- EXERCISE: Look through the records below for the line with "s.access q drops" and the line with "split <;> exact key _ hop", then return those lines and all lines between, exactly.

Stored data
▶

/-- AN ACCESS of an idle slot to memory of its own die, other than a buffered store, acts at its home at once. -/
theorem State.access_idle {s : State} (h : s.Idle) (q : Request) (t : Target) (drops : Nat)
    (hr : s.Reaches q.va q.align q.need t) (hq : q.refused t = none)
    (hb : ∀ v, q.op = .store v → q.fe ≠ 0 ∨ q.strong = true) :
    s.access q drops = (s.parkMe (.reply (q.accessAt s t)) drops).actHere (q.accessAt s t) := by
  obtain ⟨hc, hg, hd, hp⟩ := hr
  have hf : homeFor s.cur t.pa = dieOf s.cur := by unfold homeFor; split <;> simp [hd]
  have h0 := h.1
  have key : ∀ op, q.op = op → s.direct q t drops op [] =
      (s.parkMe (.reply (q.accessAt s t)) drops).actHere (q.accessAt s t) := by
    intro op hop
    unfold State.direct
    simp only [hg]
    have e : (⟨s.cur, q.va, t.pa, q.size, q.fe, op, [], q.acq, q.strong, if t.kind = 3 then some t.region else none, s.me.ctx.id⟩ : Access)
        = q.accessAt s t := by simp [Request.accessAt, hop]
    simp only [Bool.or_false, Bool.false_eq_true, if_false, e]
    rw [State.drainFor_idle h _ rfl, if_pos (Or.inl hf)]
    split <;> rfl
  have hr2 : ∀ x, (q.roams && t.kind == 2 && homeDie t.pa != dieOf s.cur && x) = false := by
    intro x; simp [hd]
  unfold State.access
  rw [hc]
  simp only [State.sendChecked, hq, hr2, hp, Bool.false_eq_true, if_false]
  rw [State.releasing_idle h]
  unfold State.send
  simp only [hg, State.forward_idle h]
  cases hop : q.op with
  | store v =>
    have hb' := hb v hop
    have : (q.fe == 0 && !q.strong && !false && !isCtl s.cur) = false := by
      rcases hb' with x | x
      · simp only [beq_eq_false_iff_ne.mpr x, Bool.false_and]
      · simp [x]
    simp only [this, Bool.false_eq_true, if_false]
    exact key _ hop
  | _ =>
    simp only
    split <;> exact key _ hop

theorem State.acquireOf_idle {v : State} (a : Access) (hl : (v.cluster (clusterOf a.tid)).lines = []) : v.acquireOf a = v := by
  unfold State.acquireOf
  split
  · unfold State.acquire State.dropLines
    split
    · rfl
    · rfl
  · rfl

theorem State.serveAll_idle {v : State} (hw : v.waits = []) (ws : List Nat) : v.serveAll ws = v := by
  unfold State.serveAll
  rw [hw]
  split <;> rfl

theorem State.count_canonical' {v : State} (h : v.Canonical) (r : Option Nat) (m : Bool) (n o : Nat) :
    (v.count r m n o).Canonical := by
  unfold State.count
  split <;> exact h

/-! ### Completion -/

theorem State.woken_canonical {v : State} (h : v.Canonical) : v.woken.Canonical := by
  obtain ⟨a1, a2, a3, a4, a5, a6⟩ := h
  exact ⟨a1, a2, a3, a4, Table.wf_set a5 _ _, a6⟩

theorem State.woken_me {v : State} (h : v.Canonical) : v.woken.me = { v.me with park := none, wokenAt := v.now } := by
  show (v.upd v.cur _).thread v.cur = _
  rw [State.thread_upd h.threads, if_pos rfl]
  rfl

theorem State.woken_nextPc {v : State} (h : v.Canonical) : v.woken.nextPc = v.nextPc := by
  simp only [State.nextPc, State.woken_me h]
  rfl

/-- COMPLETING a parked group whose slot has taken new registers is going on from the woken state. -/
theorem State.complete_parked {v : State} (h : v.Canonical) (why : Park) (d : Nat) (R : Vector Word 32) (V : Vector VWord 32) :
    (v.upd v.cur fun t => { t with park := some ⟨why, v.nextPc, d, t.tsr.leap⟩, regs := R, vregs := V }).complete v.cur =
      (((v.woken.upd v.cur fun t => { t with regs := R, vregs := V }).debit v.cur d v.woken.me.tsr.leap).goto v.nextPc) := by
  have hw := h.threads
  have hk := State.wf_upd hw v.cur fun x => { x with park := none, wokenAt := v.now }
  let F : Thread → Thread := fun t => { t with park := some ⟨why, v.nextPc, d, t.tsr.leap⟩, regs := R, vregs := V }
  let G : Thread → Thread := fun t => { t with park := none, wokenAt := v.now, regs := R, vregs := V }
  have eG : (v.woken.upd v.cur fun t => { t with regs := R, vregs := V }) = v.upd v.cur G :=
    State.upd_upd hw v.cur (fun x => { x with park := none, wokenAt := v.now }) (fun t => { t with regs := R, vregs := V })
  rw [eG, State.woken_me h]
  have tF : (v.upd v.cur F).thread v.cur = F v.me := by rw [State.thread_upd hw, if_pos rfl]; rfl
  have hF := State.wf_upd hw v.cur F
  have hG := State.wf_upd hw v.cur G
  have A := State.debit_upd hw v.cur d v.me.tsr.leap F (fun t => ⟨rfl, rfl, rfl⟩)
  have B := State.debit_upd hw v.cur d v.me.tsr.leap G (fun t => ⟨rfl, rfl, rfl⟩)
  have eL : (v.upd v.cur F).complete v.cur = ((v.upd v.cur F).debit v.cur d v.me.tsr.leap).upd v.cur
      fun t => { t with park := none, pc := v.nextPc, g6 := none, wokenAt := v.now } := by
    unfold State.complete
    rw [tF]
    show ((v.upd v.cur F).debit v.cur d v.me.tsr.leap).upd v.cur _ = _
    rw [State.debit_rest]
    rfl
  have eR : ((v.upd v.cur G).debit v.cur d v.me.tsr.leap).goto v.nextPc =
      ((v.upd v.cur G).debit v.cur d v.me.tsr.leap).upd v.cur fun t => { t with pc := v.nextPc, g6 := none } := by
    rw [State.debit_rest]
    rfl
  refine eL.trans (Eq.trans ?_ eR.symm)
  have dF := State.wf_debit hF v.cur d v.me.tsr.leap
  have dG := State.wf_debit hG v.cur d v.me.tsr.leap
  have tt : (((v.upd v.cur F).debit v.cur d v.me.tsr.leap).upd v.cur
        fun t => { t with park := none, pc := v.nextPc, g6 := none, wokenAt := v.now }).threads =
      (((v.upd v.cur G).debit v.cur d v.me.tsr.leap).upd v.cur fun t => { t with pc := v.nextPc, g6 := none }).threads := by
    apply Table.ext (d := Thread.free) (State.wf_upd dF _ _) (State.wf_upd dG _ _)
    intro n
    have p := State.thread_upd dF v.cur n fun t => { t with park := none, pc := v.nextPc, g6 := none, wokenAt := v.now }
    have q := State.thread_upd dG v.cur n fun t => { t with pc := v.nextPc, g6 := none }
    refine p.trans (Eq.trans ?_ q.symm)
    by_cases hn : n = v.cur
    · rw [if_pos hn, if_pos hn, State.debit_thread hF, State.debit_thread hG, if_pos rfl, if_pos rfl, A.2, B.2, State.thread_upd hw, State.thread_upd hw, if_pos rfl, if_pos rfl]
    · rw [if_neg hn, if_neg hn, State.debit_thread hF, State.debit_thread hG, if_neg hn, if_neg hn, State.thread_upd hw,
        State.thread_upd hw, if_neg hn, if_neg hn]
  have rest : ∀ (F : Thread → Thread) (g : Thread → Thread), (((v.upd v.cur F).debit v.cur d v.me.tsr.leap).upd v.cur g) =
      { v with
        threads := (((v.upd v.cur F).debit v.cur d v.me.tsr.leap).upd v.cur g).threads
        dies := ((v.upd v.cur F).debit v.cur d v.me.tsr.leap).dies } := by
    intro F g
    rw [State.debit_rest]
    rfl
  rw [rest F, rest G, tt, A.1, B.1]

theorem State.complete_went {v : State} (h : v.Canonical) (why : Park) (d : Nat) (R : Vector Word 32) (V : Vector VWord 32) :
    let X := v.upd v.cur fun t => { t with park := some ⟨why, v.nextPc, d, t.tsr.leap⟩, regs := R, vregs := V }
    v.woken.Went (X.complete v.cur) v.nextPc d (fun t => { t with regs := R, vregs := V }) ∧ v.woken.OnlySlot (X.complete v.cur) d := by
  have e := State.complete_parked h why d R V
  have w := State.went (State.woken_canonical h) v.nextPc d (fun t => { t with regs := R, vregs := V }) (fun t => ⟨rfl, rfl, rfl⟩)
  dsimp only
  rw [e]
  exact w

/-- A parked group without a register result completes. -/
theorem State.park_complete {v : State} (h : v.Canonical) (why : Park) : v.Completes ((v.parkMe why 1).complete v.cur) := by
  have w := State.complete_went h why 1 v.me.regs v.me.vregs
  have e : (v.upd v.cur fun t => { t with park := some ⟨why, v.nextPc, 1, t.tsr.leap⟩, regs := v.me.regs, vregs := v.me.vregs }) =
      v.parkMe why 1 := rfl
  dsimp only at w
  rw [e] at w
  refine ⟨?_, w.2⟩
  have := w.1
  unfold State.Went at this ⊢
  rw [this]
  have m := State.woken_me h
  have r1 : v.woken.me.regs = v.me.regs := by rw [m]
  have r2 : v.woken.me.vregs = v.me.vregs := by rw [m]
  rw [← r1, ← r2]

◀

- RESULT FOR THIS EXERCISE:
    s.access q drops = (s.parkMe (.reply (q.accessAt s t)) drops).actHere (q.accessAt s t) := by
  obtain ⟨hc, hg, hd, hp⟩ := hr
  have hf : homeFor s.cur t.pa = dieOf s.cur := by unfold homeFor; split <;> simp [hd]
  have h0 := h.1
  have key : ∀ op, q.op = op → s.direct q t drops op [] =
      (s.parkMe (.reply (q.accessAt s t)) drops).actHere (q.accessAt s t) := by
    intro op hop
    unfold State.direct
    simp only [hg]
    have e : (⟨s.cur, q.va, t.pa, q.size, q.fe, op, [], q.acq, q.strong, if t.kind = 3 then some t.region else none, s.me.ctx.id⟩ : Access)
        = q.accessAt s t := by simp [Request.accessAt, hop]
    simp only [Bool.or_false, Bool.false_eq_true, if_false, e]
    rw [State.drainFor_idle h _ rfl, if_pos (Or.inl hf)]
    split <;> rfl
  have hr2 : ∀ x, (q.roams && t.kind == 2 && homeDie t.pa != dieOf s.cur && x) = false := by
    intro x; simp [hd]
  unfold State.access
  rw [hc]
  simp only [State.sendChecked, hq, hr2, hp, Bool.false_eq_true, if_false]
  rw [State.releasing_idle h]
  unfold State.send
  simp only [hg, State.forward_idle h]
  cases hop : q.op with
  | store v =>
    have hb' := hb v hop
    have : (q.fe == 0 && !q.strong && !false && !isCtl s.cur) = false := by
      rcases hb' with x | x
      · simp only [beq_eq_false_iff_ne.mpr x, Bool.false_and]
      · simp [x]
    simp only [this, Bool.false_eq_true, if_false]
    exact key _ hop
  | _ =>
    simp only
    split <;> exact key _ hop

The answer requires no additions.